The data placed in the system had targeted swapping already applied and imputed records present, just

as it would be when published. The main census 2021 geographies were available in this system, the

smallest geography used was output area (OA), an area with at least 100 persons in it, though more

typically 400 persons.

Intruders were given individual access to the system, encouraged to collaborate on a private Teams

channel, and to share resources, such as web pages, hints and tips. An errors log was set up to record

system issues, and the details of the claim, including geography, variables and classifications used, as

well as the name and address of the individual being claimed as found, and the confidence level in the

identification as a percentage.

Claims were transcribed from the individual file folders to a single sheet that the checkers had access

to. These checkers were from a different team to ensure the data was fully firewalled from the

intruders, and no actual disclosure would result from the exercise.

The checkers had access to record level data, so could determine whether a claim was correct, partial,

or incorrect. A correct claim would match on name and approximate address. Inaccurate address

matches were counted as correct so long as they would have been within the geographical area used to

make the claim.

Inaccurate name matching was counted as incorrect. A partial match would be where a claim was

made on a 1 in a cell, where more records would have been in that cell but were perturbed down to 1.

https://www.ons.gov.uk/datasets/create

https://www.ons.gov.uk/census/census2021dictionary/measurementsusedincensus2021data

https://www.ons.gov.uk/methodology/geography/ukgeographies/censusgeographies/census2021geographies

2.2 Limitations

We had considered engaging a third party to take part in the test, however we could not be sure of

start time, and there are few companies engaged in exactly this sort of testing that could have gained

security clearances in time, so it was deemed impractical to engage a third party in this exercise.

Therefore, there may be some organisational biases in our exercise.

Although attempts were made to recruit people from more sparsely populated areas of England and

Wales, most people were still clustered geographically around ONS offices and reflect the socio-

demographic mix of ONS staff rather than the general population.

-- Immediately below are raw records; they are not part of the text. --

/-- Consume `k` staged bytes. -/
def State.consumeStage (s : State) (n : Fin 32) (k : Nat) : State :=
  let s := (List.range k).foldl (fun (s : State) i =>
    let a := stageAddr n ((s.rsp n).stageOut + i)
    if i = 0 ∨ a % 8 = 0 then s.readErrs a 1 else s) s
  let s := s.modRsp n fun r => { r with stageOut := r.stageOut + k }
  if (s.rsp n).waiting = [] then s else s.retryRaster n

/-- The staged words ahead are read and met uncorrectable (R347): counted. -/
def State.stageErrs (s : State) (n : Fin 32) : State :=
  (List.range 16).foldl (fun (s : State) i =>
    let a := stageAddr n ((s.rsp n).stageOut + i)
    if i = 0 ∨ a % 8 = 0 then s.readErrs a 1 else s) s

/-- A stream error: state ERROR, the partial slot freed, the page stream marked (R133). The record of a page that
has ended is not amended (DESIGN CHOICE, log 20). -/
def State.streamError (s : State) (n : Fin 32) (detail : Nat) : State :=
  let r := s.rsp n
  let serial := match r.dec with
    | .tokens d _ _ _ => some d.serial
    | .header => (r.copies.head?).map (·.serial)
  let s := s.modRsp n fun r =>
    { r with slots := r.slots.filter (·.ready), errSerial := serial }
  let s := (s.put (F.RSP_STATUS_DEC n) 3).put (F.RSP_STATUS_ERR_DETAIL n) detail
  (s.bump (F.RSP_STREAM_ERRS_V n)).setCause (F.FPE_LCAUSE_STREAM_ERR n)

/-- The fault a page header shows against its descriptor copy, 0 for none (R114, Table 4.7). -/
def headerFault (h : List Byte) (c : DescCopy) : Nat :=
  let kb := leNat ((h.drop 7).take 1)
  if leNat (h.take 4) ≠ 0x98604B50 then 1
  else if leNat ((h.drop 4).take 3) ≠ c.page ∨ kb % 2 ≠ c.kind ∨ leNat ((h.drop 8).take 4) ≠ c.lines then 2
  else if kb / 2 ≠ 0 ∨ leNat ((h.drop 12).take 4) ≠ 0 then 3
  else 0

/-- The decoder's header step (R114): wait for a descriptor, report a fault, or begin the page. -/
def State.decodeHeader (s : State) (n : Fin 32) : State :=
  let r := s.rsp n
  match r.copies with
  | [] => s.put (F.RSP_STATUS_DEC n) 2
  | c :: rest =>
    if s.stagedBad n 16 then s.stageErrs n |>.streamError n 8
    else
      let f := headerFault (s.stagedBytes n 16) c
      if f ≠ 0 then s.streamError n f
      else
        let s := (s.consumeStage n 16).put (F.RSP_STATUS_DEC n) 1
        s.modRsp n fun r => { r with copies := rest, dec := .tokens c 0 none none }

/-- Whether the decoder of a bar may step: packed format, not in ERROR, domain on. -/
def State.decLive (s : State) (n : Fin 32) : Bool :=
  !s.seqRun && s.up (barDomain n) && s.bit (F.RSP_CTL_FMT n) && s.g (F.RSP_STATUS_DEC n) != 3

/-- PACKED_PAGE_HEADER (R114). -/
def execPackedPageHeader (n : Fin 32) (s : State) : Out :=
  if s.decLive n && decide (16 ≤ (s.rsp n).staged) && (s.rsp n).dec == .header then
    .next (s.decodeHeader n)
  else .next s

/-- WAIT_DESC_END: the descriptor has been pushed (R114). -/
def execWaitDescEnd (n : Fin 32) (s : State) : Out :=
  if s.g (F.RSP_STATUS_DEC n) == 2 && !(s.rsp n).copies.isEmpty && decide (16 ≤ (s.rsp n).staged) then
    .next (s.decodeHeader n)
  else .next s

/-- DECODE_LINE_BEGIN: a credit (while RUN is 1) and a free slot let the decoder begin a line
(R115, R116). -/
def execDecodeLineBegin (n : Fin 32) (s : State) : Out :=
  let r := s.rsp n
  match r.dec with
  | .tokens d word run none =>
    let j := d.base + word / 1280
    let paced := s.bit F.GRID_CTL_RUN
    if !s.decLive n || decide (d.lines * 1280 ≤ word) || r.discarded j || !r.slotOpen j
        || (paced && r.credit == 0) then .next s
    else .next (State.watchLines n (fun s => s.modRsp n fun r =>
      { r with credit := if paced then r.credit - 1 else r.credit,
               slots := r.slots ++ [⟨j, 0#20480, false⟩],
               dec := .tokens d word run (some (word / 1280)) }) s)
  | _ => .next s

/-- The 16 bytes of word `v` of the previous page line: all 0 before page line 0, and 0 for an
uncorrectable word (R112, Table 11.7). -/
def State.previousWord (s : State) (n : Fin 32) (d : DescCopy) (word : Nat) : List Byte :=
  let l := word / 1280
  if l = 0 then List.replicate 16 0#8
  else (List.range 16).map fun i =>
    let a := slotAddr n (d.base + l - 1) (16 * (word % 1280) + i)
    if s.badAt a then 0#8 else s.byteAt a

/-- The decoder reads word `v` of the previous page line, which meets the errors of its words (R347). -/
def State.readPrevious (s : State) (n : Fin 32) (d : DescCopy) (word : Nat) : State :=
  let l := word / 1280
  if l = 0 then s else s.readErrs (slotAddr n (d.base + l - 1) (16 * (word % 1280))) 16

/-- The line buffer bank of a bar (Table 11.6). -/
def lineBank (n : Fin 32) : Fin 116 := ⟨n.val, by omega⟩

/-- Produce the words of a run until it ends, a line ends or is not begun, or literal bytes are not
staged (R111, R112, R115). Discarded lines are decoded without writing (R134). `k` counts the 64-bit words
that port A has written, in whose cycles port B may write too (R345). -/
def State.runWords (n : Fin 32) (pb : List PortBWrite) : Nat → Nat → State → State
  | 0, _, s => s
  | fuel + 1, wrote, s =>
    let r := s.rsp n
    match r.dec with
    | .tokens d word (some (k, left)) line =>
      let j := d.base + word / 1280
      let drop := r.discarded j
      if left = 0 then s.modRsp n fun r => { r with dec := .tokens d word none line }
      else if !drop && line != some (word / 1280) then s
      else if k = .literal ∧ r.staged < 16 then s
      else if k = .literal ∧ s.stagedBad n 16 then s.stageErrs n |>.streamError n 8
      else
        let bytes := match k with
          | .literal => s.stagedBytes n 16
          | .zero => List.replicate 16 0#8
          | .copy => s.previousWord n d word
        let s := if k = .copy then s.readPrevious n d word else s
        let s := if drop then s
          else
            let a := slotAddr n j (16 * (word % 1280))
            let s := (s.storeBytes a (bytes.take 8)).portB (lineBank n) pb wrote (some (a / 8))
            let s := (s.storeBytes (a + 8) (bytes.drop 8)).portB (lineBank n) pb (wrote + 1) (some (a / 8 + 1))
            s.modRsp n fun r => { r with slots := r.slots.map fun x =>
              if x.line = j then { x with mask := x.mask ||| byteMask (16 * (word % 1280)) 16 } else x }
        let s := if k = .literal then s.consumeStage n 16 else s
        let run := if left = 1 then none else some (k, left - 1)
        let dec : DecAt := .tokens d (word + 1) run (if drop then none else line)
        State.runWords n pb fuel (if drop then wrote else wrote + 2) (s.modRsp n fun r => { r with dec := dec })
    | _ => s

/-- A token header at the read point (R111, R113, R114). A reserved TYPE 0b11 token after the last word
meets details 0x4 and 0x7; R114 orders only the faults of a page header, and the model reports 0x4
(DESIGN CHOICE, log 89). -/
def State.tokenHeader (s : State) (n : Fin 32) (d : DescCopy) (word : Nat) (line : Option Nat) : State :=
  let h := leNat (s.stagedBytes n 2)
  let ty := h / 2 ^ 14
  let k := h % 2 ^ 14
  let total := d.lines * 1280
  if s.stagedBad n 2 then s.stageErrs n |>.streamError n 8
  else if ty = 3 ∧ k ≠ 0 ∧ k ≠ 0x3FFF then s.streamError n 4
  else if word = total then
    if ty = 3 ∧ k = 0x3FFF then
      ((s.consumeStage n 2).put (F.RSP_STATUS_DEC n) 0).modRsp n fun r => { r with dec := .header }
    else s.streamError n 7
  else if ty = 3 ∧ k = 0x3FFF then s.streamError n 6
  else if ty = 3 then s.consumeStage n 2
  else if total < word + k + 1 then s.streamError n 5
  else
    let kind := if ty = 0 then RunKind.literal else if ty = 1 then .zero else .copy
    (s.consumeStage n 2).modRsp n fun r => { r with dec := .tokens d word (some (kind, k + 1)) line }

/-- Whether every word of the line in progress has been produced and the line is not yet ready. -/
def lineComplete (word : Nat) (line : Option Nat) : Bool := line.any fun l => word == (l + 1) * 1280

/-- PACKED_TOKEN: take the next token, or go on with the run in progress; a line that is complete becomes
ready first (R111-R115). -/
def execPackedToken (n : Fin 32) (s : State) (pb : List PortBWrite := []) : Out :=
  if !s.decLive n then .next s
  else match (s.rsp n).dec with
    | .tokens d word none line =>
      if (s.rsp n).staged < 2 || lineComplete word line then .next s
      else .next (State.watchLines n (fun s =>
        State.runWords n pb 16384 0 (s.tokenHeader n d word line)) s)
    | .tokens _ _ (some (_, left)) _ => .next (State.watchLines n (State.runWords n pb (left + 1) 0) s)
    | .header => .next s

/-- LINE_DECODED: the line in progress is complete and becomes ready; in ERROR the decoder writes no
further line, and its partial slot is free (R115, R133). -/
def execLineDecoded (n : Fin 32) (s : State) : Out :=
  match (s.rsp n).dec with
  | .tokens d word run (some l) =>
    if s.decLive n && lineComplete word (some l) then
      .next (State.watchLines n (fun s =>
        (s.lineBecomesReady n (d.base + l)).modRsp n fun r => { r with dec := .tokens d word run none }) s)
    else .next s
  | _ => .next s

/-! ## Abandon and reset (R134-R136) -/

/-- ABANDON: the page or band in progress ends at the next tick (R134). -/
def State.abandonWrite (s : State) (n : Fin 32) : State :=
  if (s.bar n).inPage then s.modBar n fun b => { b with abandon := true } else s

/-- ABANDON (R134). -/
def execAbandon (n : Fin 32) (s : State) : Out :=
  .next (s.atBlock (A.RSP_CTL n) fun s => s.abandonWrite n)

Intruders also had to use their spare time around their regular work, and the exercise ran in August

when many took leave, although it took place over three weeks to allow more people to participate.

The dataset looked at was not the full range of planned Census outputs. The final system includes not

just Usual Resident, but also Usual Residents in Households and Communal Establishments,

Households and Household reference Persons. The Usual Resident dataset used was taken to be a

sufficient test of the general level of risk in the data.

2.3 Results

2.31 Claims

81 identification claims were made, excluding duplicates. These claims are where an intruder

highlighted a ‘1’ cell count in a dataset, and gave the details of this, and claimed they knew which

person it related it to. Some (2) claims listed various methods to approach the same identification, in

these cases this was still counted as one claim and measures such as cell count were taken from the

first tables stated.

40/81 or 49% of identification claims were correct (the intruder correctly named an individual in a

cell)

8/81 or 10% of identification claims were partially correct (the intruder correctly names an individual

in a cell of apparent size 1, but the cell count is greater than 1 – due to cell key perturbation – the cell

could have been representing any of the people in it)

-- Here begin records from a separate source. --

/-! ## Autotune (R38) -/

/-- The word for a speed in counts per second: v * 2^48 / (1.6 GHz * pitch), halves upward. -/
def tuneWord (v : Rat) (pitch : Nat) : Nat :=
  ((v * 256 * 2 ^ 48 / (1600000000 * (pitch : Rat)) + 1 / 2).floor).toNat

/-- Whether a bar's armed set has passed its last check (R47). -/
def State.armPassed (s : State) (n : Fin 32) : Bool := s.bit (F.FPE_CTL_ARM n) && (s.bar n).check.isNone

/-- The highest word that passes the schedule check for every bar, with the shadow group times of the
bars whose armed set has passed its check; a set still in its check is judged against this word when the
check completes (R38, R47). -/
def State.highestWord (s : State) : Nat :=
  let e := allBars.foldl (fun a (n : Fin 32) =>
    let a := max a (schedEnd (s.liveGts n) s.liveSet)
    if s.armPassed n then max a (schedEnd (s.shadowGts n) s.liveSet) else a) 0
  2 ^ 48 / (e + 64)

/-- Write the live FREQ, within its range (R33). -/
def State.setFreq (s : State) (w : Nat) : State :=
  let w := freqClamp w
  ((s.put F.GRID_FREQ_LO_LIVE_V w).put F.GRID_FREQ_HI_LIVE_V (w / 2 ^ 32)).showPeriod

/-- Whether the print-axis speed is valid and above 0, so that autotune may compute a word (R38). -/
def State.speedGood (s : State) : Bool := s.axisValid && decide (0 < s.axisV)

/-- AT_HELD: autotune, selected in follower mode, holds FREQ for want of a valid positive speed (R38). -/
def State.atHeld (s : State) : Bool := !s.leader && s.bit F.GRID_CTL_AUTOTUNE && !s.speedGood

/-- Load a word from the measured speed; without a valid positive one FREQ stays (R38). The thermal clamp of
follower mode is R249's. -/
def State.autotuneLoad (s : State) : State :=
  if s.speedGood then
    let w := min (freqClamp (tuneWord s.axisV s.pitch)) s.highestWord
    s.setFreq (match s.grid.clampF2 with | some f => min w f | none => w)
  else s

/-- Autotune at a tick: at the first tick with no bar inside a page and every 16 ticks after, while
that remains so; a hand-over at the tick makes it load afresh (R38). -/
def State.autotuneTick (s : State) (handed : Bool) : State :=
  if !s.leader && s.bit F.GRID_CTL_AUTOTUNE && !s.anyInside then
    let k := if handed then 0 else s.grid.sinceTune
    let s := if k % 16 = 0 then s.autotuneLoad else s
    { s with grid := { s.grid with sinceTune := k + 1 } }
  else { s with grid := { s.grid with sinceTune := 0 } }

end Sys2Proof.Machine
end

33/81 or 41% of identification claims were incorrect, the record marked in the cell did not relate to the

individual named.

No attribute claims were made, an attribute claim is where an intruder claims to have found something

new about a person through the data presented.

Of the initial 51, 12 dropped out, citing workload or holiday as reasons, and a further 9 filed no notes

and made no claims. Of the 30 intruders that took part, 6 (20%) did not make any claims. Reasons

cited included not being able to claim anything with certainty, some may also have lacked time to

spend on the project.

2.32 Confidence

https://www.gov.uk/government/statistics/civil-service-statistics-2022

Figure1: Confidence, correctness and number of claims

This histogram shows numbers of claims by the percentage confidence the intruder reported in the

claim, banded by whether they were correct, partially correct or incorrect.

There was a range of 7.5-100% confidence in claims

The mean confidence placed in a claim was 73.6%, the median was 80%.

2.32 Cell Counts and correctness

The cell count is the number of cells (row * columns) present in the table used to make the claim.

A wide range of table sizes were used to inform claims, (range 7 – 2100, mean 183, median 182).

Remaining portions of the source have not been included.